Bei so viel Gemeinwohlorientierung für's angekratzte »better Berlin« fiel den Stadträt/innen ein Entgegenkommen für die Dienstleister/innen der weichen Standortfaktoren nicht schwer. Doch manchmal genügt das nicht. So wurde in den Redebeiträgen vorm Leipziger Rathaus auch an konkurrierende Profitinteressen erinnert. Mit der Kündigung des So&So, der Umzugsaufforderung des TV-Club und den Entmietungen der Gewerbeflächen auf dem Gelände des früheren Eutritzscher Freiladebahnhof zeigte die mit dem Bau des neuen Quartiers beauftragte CG-Gruppe, dass sie dem laufenden Bürgerbeteiligungsprozess ihre Verfügungsmacht entgegensetzt. Ende September beauftragte deshalb eine Stadtratsmehrheit die Verwaltung, den städtebaulichen Vertrag mit dem Investor nachzuverhandeln. Ziel sei es, so SPD-Fraktionschef Christopher Zenker und Grünen-Stadrat Tim Elschner gegenüber der LVZ, »dass die Flächen für experimentelles Wohnen und für Kultur an die Stadt übertragen werden« um »stadtentwicklungspolitische Ziele wirksam setzen zu können.« Doch dieses Vorhaben sorgte sogleich für Unmut bei CDU-Stadtrat Achim Haas.
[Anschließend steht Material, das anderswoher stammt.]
/-- Settles O5: a passed check keeps the address below the page size, and an address that is out of range or misaligned traps before
any other check. -/
theorem accessChecks : Obligations.AccessChecks := ⟨accessKeepsOffset, accessTraps⟩

end Sys2Proof.Machine
end

section
/-!
PROOFS. Loads, stores, and stores at the home.
-/

namespace Sys2Proof.Machine

/-! ### A register written, and lines of the L1 changed -/

theorem pairTargets_withL1 (s : State) (l1 : List L1Line) (t p : Nat) : pairTargets (s.withL1 l1) t p = pairTargets s t p := rfl

theorem State.pushed_withL1 (s : State) (l1 : List L1Line) (vec : Bool) (data : VVal) :
    (s.pushed vec data).withL1 l1 = (s.withL1 l1).pushed vec data := by
  unfold State.pushed
  rw [pairTargets_withL1]
  change State.withL1 (List.foldl _ s (pairTargets s s.cur (outPeer s.cur s.me))) l1 =
    List.foldl _ (s.withL1 l1) (pairTargets s s.cur (outPeer s.cur s.me))
  generalize pairTargets s s.cur (outPeer s.cur s.me) = targets
  induction targets generalizing s with
  | nil => rfl
  | cons e r ih => exact ih _

/-- Writing a register and changing lines of the L1 do not touch each other. -/
theorem State.put_withL1 (s : State) (l1 : List L1Line) (d : GReg) (w : Word) : (s.put d w).withL1 l1 = (s.withL1 l1).put d w := by
  unfold State.put
  split
  · exact s.pushed_withL1 l1 false _
  · rfl

/-! ### Loads -/

/-- A body that loads n bytes of a sound line into a register and changes lines of the L1 alone. -/
def LoadRuns (n : Nat) (signed alloc : Bool) (body : GReg → GReg → BitVec 14 → M Unit) : Prop :=
  ∀ (d a : GReg) (imm : BitVec 14) (s : State) (pa va : Nat) (cached : Bool) (tr : Option Trans),
    s.access .allowed (s.me.gval a + sext imm) n .read = .ok (.mem pa va cached, tr) → s.sound pa va = true → s.me.partner = none →
    ∃ l1, body d a imm s = .ok () ((s.withL1 l1).put d
      (loaded signed n (lineBytes (s.lineSeen pa va cached alloc (byteMask (pa % 64) n)) (pa % 64) n)))

theorem loadRuns_loadBody {n : Nat} (hn : n = 1 ∨ n = 2 ∨ n = 4 ∨ n = 8) (signed alloc : Bool) :
    LoadRuns n signed alloc fun d a imm => loadBody d a imm n signed alloc :=
  fun _ _ _ _ _ _ _ _ ha hs hp => loadBody_ok ha hs hn hp

/-- The acquire after a load drops lines of the L1, and leaves the register loaded as it is (R139). -/
theorem loadRuns_acquire {n : Nat} (hn : n = 1 ∨ n = 2 ∨ n = 4 ∨ n = 8) :
    LoadRuns n true false fun d a imm => (do loadBody d a imm n true false; acquire) := by
  intro d a imm s pa va cached tr ha hs hp
  obtain ⟨l1, hload⟩ := loadBody_ok (d := d) (sg := true) (alloc := false) ha hs hn hp
  obtain ⟨l1', -, hacquire⟩ := acquire_ok ((s.withL1 l1).put d
    (loaded true n (lineBytes (s.lineSeen pa va cached false (byteMask (pa % 64) n)) (pa % 64) n)))
  refine ⟨l1', ?_⟩
  refine (run_bind _ _ s).trans ?_
  rw [hload]
  exact hacquire.trans (congrArg (EStateM.Result.ok ()) (State.put_withL1 _ _ _ _))

/-- An instruction whose body loads is a load. -/
theorem LoadRuns.loadsAs {n : Nat} {signed alloc : Bool} {body : GReg → GReg → BitVec 14 → M Unit}
    {mk : GReg → GReg → BitVec 14 → Instr} (h : LoadRuns n signed alloc body)
    (hexec : ∀ d a imm s, exec (mk d a imm) s = issue (mk d a imm) (thenNext (body d a imm)) s)
    (hret : ∀ d a imm, isTret (mk d a imm) = false) : LoadsAs mk n signed alloc := by
  intro d a imm s pa va cached tr hruns ha hs
  obtain ⟨l1, hbody⟩ := h d a imm (s.entered (mk d a imm)) pa va cached tr
    (by rw [State.me, State.entered_gval, State.entered_cur]; exact ha) hs
    (by rw [State.me, State.entered_slot_partner, State.entered_cur]; exact (s.clear_iff.mp (State.runs_clear hruns)).2.2.2.1)
  rw [State.withL1, State.entered_ms] at hbody
  refine ⟨l1, ?_⟩
  rw [hexec]
  refine issue_seq hruns hbody ?_ (hret d a imm)
  rw [State.put_slot_partner]
  exact s.entered_slot_partner _ _

theorem loadOutcomes : Claims.LoadOutcomes := by
  refine ⟨?_, ?_, ?_, ?_, ?_, ?_, ?_, ?ldacqW, ?ldacqD, ?_⟩
  case ldacqW | ldacqD => exact LoadRuns.loadsAs (loadRuns_acquire (by decide)) (fun _ _ _ _ => rfl) fun _ _ _ => rfl
  all_goals exact LoadRuns.loadsAs (loadRuns_loadBody (by decide) _ _) (fun _ _ _ _ => rfl) fun _ _ _ => rfl

/-! ### Plain stores -/

/-- What `merges` says of a line of the cell that a store finds. -/
theorem State.merges_l1 {s : State} {pa va : Nat} (h : s.merges pa va) {x : L1Line}
    (hx : s.ms.l1Find (cellOf s.cur) s.me.asid (lineAddr va) 0 = some x) : x.check ≠ .single := by
  have hmem : x ∈ s.ms.l1 := List.mem_of_find?_eq_some hx
  have hname := List.find?_some hx
  simp only [L1Line.is, Bool.and_eq_true, decide_eq_true_eq] at hname
  exact h.2.2 x hmem hname.1.1.1 hname.1.2

theorem State.entered_merges {s : State} {pa va : Nat} (i : Instr) (h : s.merges pa va) : (s.entered i).merges pa va := by
  obtain ⟨hheld, hcheck, hl1⟩ := h
  refine ⟨?_, by rw [State.entered_ms]; exact hcheck, by rw [State.entered_ms, State.entered_cur]; exact hl1⟩
  rw [State.heldLine, State.entered_hyps]
  exact hheld

/-- What a store of n bytes of a number to an address leaves, of what the task sees: the cell's line where the page is cacheable, the home
where it is not (R133, R137). -/
def StoreLeaves (s u : State) (pa va n v : Nat) (cached : Bool) : Prop :=
  (cached = false → Wrote s u pa n v) ∧
  (cached = true → SameMemory s u ∧ ∃ x, u.l1Of va 0 = some x ∧
    x.data = mergeLine (((s.l1Of va 0).map (·.data)).getD 0) (lineOf (pa % 64) n v) (byteMask (pa % 64) n) ∧
    x.dirty = (((s.l1Of va 0).map (·.dirty)).getD 0) ||| byteMask (pa % 64) n ∧
    x.valid = (((s.l1Of va 0).map (·.valid)).getD 0) ||| byteMask (pa % 64) n)

theorem MemoryOnly.l1Of {s u : State} (h : MemoryOnly s u) (va k : Nat) :
    u.l1Of va k = u.ms.l1Find (cellOf s.cur) s.me.asid (lineAddr va) k := by
  have hasid : (u.slot s.cur).asid = (s.slot s.cur).asid := by rw [h.2]
  rw [State.l1Of, State.me, h.cur, hasid]

/-- A store of a task at the root to a place in memory, once its address is checked. -/
theorem storePlace_leaves {s : State} {pa va n v : Nat} {cached : Bool} (hroot : s.hyps.eff (s.me.agent s.cur).hyp = 0) (h0 : 0 < n)
    (hn : n ≤ 8) (hw : pa % 64 + n ≤ 64) (hi : s.noInjection) (hl : s.homeLives pa) (hm : s.merges pa va) :
    ∃ u, storePlace (s.me.agent s.cur) (some s.cur) (.mem pa va cached) n v s = .ok () u ∧ MemoryOnly s u ∧
      StoreLeaves s u pa va n v cached := by
  obtain ⟨u, hrun, honly, hhome, hl1⟩ := storeLine_ok (ag := s.me.agent s.cur) (t := s.cur) (va := va) (v := v) (cached := cached)
    hroot h0 hw hi hl hm.1 hm.2.1 fun x hx => s.merges_l1 hm hx
  refine ⟨u, (storePlace_ok h0 hn hw).trans hrun, honly, hhome, fun hc => ?_⟩
  obtain ⟨hsame, x, hx, hline⟩ := hl1 hc
  exact ⟨hsame, x, (honly.l1Of va 0).trans hx, hline⟩

theorem StoreLeaves.of_entered {s u : State} {i : Instr} {pa va n v : Nat} {cached : Bool}
    (h : StoreLeaves (s.entered i) u pa va n v cached) : StoreLeaves s u pa va n v cached := by
  obtain ⟨hhome, hl1⟩ := h
  refine ⟨fun hc a => ?_, fun hc => ?_⟩
  · rw [hhome hc a, State.entered_byteAt]
  · obtain ⟨hsame, hx⟩ := hl1 hc
    rw [State.entered_l1Of] at hx
    exact ⟨fun a => (hsame a).trans (s.entered_byteAt i a), hx⟩

/-- The low n bytes of a number are what a store of n bytes leaves. -/
theorem StoreLeaves.mod {s u : State} {pa va n v : Nat} {cached : Bool} (h : StoreLeaves s u pa va n (v % 2 ^ (8 * n)) cached) :
    StoreLeaves s u pa va n v cached := by
  obtain ⟨hhome, hl1⟩ := h
  rw [lineOf_mod] at hl1
  exact ⟨fun hc => (hhome hc).mod, hl1⟩

/-- A task that has entered an instruction that runs is none of a pair, so its place keeps its cacheability (R409). -/
theorem bypassed_entered {s : State} {i : Instr} (h : s.runs i = true) (p : Place) :
    bypassed ((s.entered i).slot s.cur) p = p := by
  have hp : (s.slot s.cur).partner = none := (s.clear_iff.mp (State.runs_clear h)).2.2.2.1
  cases p <;> simp [bypassed, hp]

theorem storesAs_storeInstr {mk : GReg → GReg → BitVec 14 → Instr} {n : Nat} (hn : n = 1 ∨ n = 2 ∨ n = 4 ∨ n = 8)
    (hexec : ∀ d a imm s, exec (mk d a imm) s = storeInstr (mk d a imm) d a imm n s)
    (hlss : ∀ d a imm, isLss (mk d a imm) = true) (hret : ∀ d a imm, isTret (mk d a imm) = false) : StoresAs mk n := by
  intro d a imm s pa va cached tr hruns ha hroot hi hl hm
  have hag := State.entered_agent_hyp hroot (by rw [isOrphanPoint, hlss d a imm]; rfl)
  obtain ⟨u, hrun, honly, hleaves⟩ := storePlace_leaves (cached := cached) (v := (s.me.gval d).toNat % 2 ^ (8 * n)) hag (by omega)
    (by omega) (access_mem_within ha hn) (State.entered_noInjection hi) (State.entered_homeLives hl) (State.entered_merges _ hm)
  obtain ⟨hhome, hl1⟩ := hleaves.of_entered.mod
  refine ⟨u, honly, ?_, hhome, hl1⟩
  have hplace : checkAccess ((s.slot s.cur).gval a + sext imm) n .write (s.entered (mk d a imm)) =
      .ok (.mem pa va cached) (s.entered (mk d a imm)) := run_checkAccess_ok ha
  rw [hexec]
  refine issue_seq hruns ?_ ?_ (hret d a imm)
  · rw [State.me, State.entered_cur] at hag hrun
    simp only [storeBody, dispAddr, run_bind, run_rd, run_pure, run_curSlot, run_curAgent, run_curId, State.entered_cur, hplace,
      bypassed_entered hruns, reserveStore_ok hag, State.entered_gval]
    exact hrun
  · rw [honly.partner]
    exact s.entered_slot_partner _ _

/-! ### `stnt.d` -/

/-- What a buffered store appends where the buffer has room and no entry of the line (R149). -/
theorem bufferStore_appends {s : State} {pa va n v : Nat} (hlen : s.me.wc.length < 4) (hnew : ∀ w ∈ s.me.wc, w.line ≠ lineAddr pa) :
    bufferStore pa va n v s = .ok () (s.setMe { s.me with
      wc := s.me.wc ++ [⟨lineAddr pa, lineAddr va, lineOf (pa % 64) n v, byteMask (pa % 64) n⟩] }) := by
  have hfind : (s.slot s.cur).wc.find? (fun w => decide (w.line = lineAddr pa)) = none :=
    List.find?_eq_none.mpr fun w hw => by simpa using hnew w hw
  have hroom : ¬4 ≤ (s.slot s.cur).wc.length := Nat.not_le.mpr hlen
  simp only [bufferStore, run_bind, run_curSlot, run_curId, hfind]
  cases hwc : (s.slot s.cur).wc with
  | nil => simp only [run_modSlot, hwc]
  | cons w rest =>
    rw [hwc] at hroom
    simp only [hroom, if_false, run_modSlot, hwc]

/-- `stnt.d` up to the choice of where its bytes go (R133, R149). -/
theorem exec_stntD_stores {d a : GReg} {imm : BitVec 14} {s u : State} {pa va : Nat} {cached : Bool} {tr : Option Trans}
    (hruns : s.runs (.stntD d a imm) = true)
    (ha : (s.entered (.stntD d a imm)).access .allowed (s.me.gval a + imm.signExtend 64) 8 .write = .ok (.mem pa va cached, tr))
    (hroot : s.atRoot) (honly : MemoryOnly (s.entered (.stntD d a imm)) u)
    (hstore : (if cached then bufferStore pa va 8 (s.me.gval d).toNat (s.entered (.stntD d a imm)) else
      storePlace (((s.entered (.stntD d a imm)).slot s.cur).agent s.cur) (some s.cur) (.mem pa va cached) 8 (s.me.gval d).toNat
        (s.entered (.stntD d a imm))) = .ok () u) :
    exec (.stntD d a imm) s = .next (u.done (.stntD d a imm)) := by
  have hag := State.entered_agent_hyp (i := .stntD d a imm) hroot rfl
  have hp : (s.slot s.cur).partner = none := (s.clear_iff.mp (State.runs_clear hruns)).2.2.2.1
  have hplace : checkAccess ((s.slot s.cur).gval a + sext imm) 8 .write (s.entered (.stntD d a imm)) =
      .ok (.mem pa va cached) (s.entered (.stntD d a imm)) := run_checkAccess_ok ha
  rw [exec_stntD]
  refine issue_seq hruns ?_ ?_ rfl
  · rw [State.me, State.entered_cur] at hag
    simp only [dispAddr, run_bind, run_rd, run_pure, run_curSlot, run_curAgent, run_curId, State.entered_cur, hplace,
      bypassed_entered hruns, reserveStore_ok hag, State.entered_gval, run_get, hag, State.entered_slot_partner, hp, decide_true,
      Option.isNone_none, Bool.and_true, run_ite]
    exact hstore
  · rw [honly.partner]
    exact s.entered_slot_partner _ _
Die Stadt werde dank solcher Entscheidungen »nicht mehr als Partner, sondern als schwieriger Verhandlungspartner wahrgenommen«, warnte er. Dabei sei die CG-Gruppe der Stadt bereits weit entgegengekommen, gab der Immobilienmakler und Unternehmensberater zu bedenken: »Wir haben mehr Wohnungen als geplant, der gewünschte Anteil an Sozialwohnungen ist zu 100 Prozent erfüllt und wir haben mehr Grün als geplant.« Auch sein Fraktionskollege Michael Weickert betonte: »Nicht der Stadtrat baut neue Wohnungen. Es sind Wirtschaftsunternehmen, auf die wir angewiesen sind« und die nicht »mit immer neuen Wünschen« behindert werden dürften. Doch warum ist das eigentlich so?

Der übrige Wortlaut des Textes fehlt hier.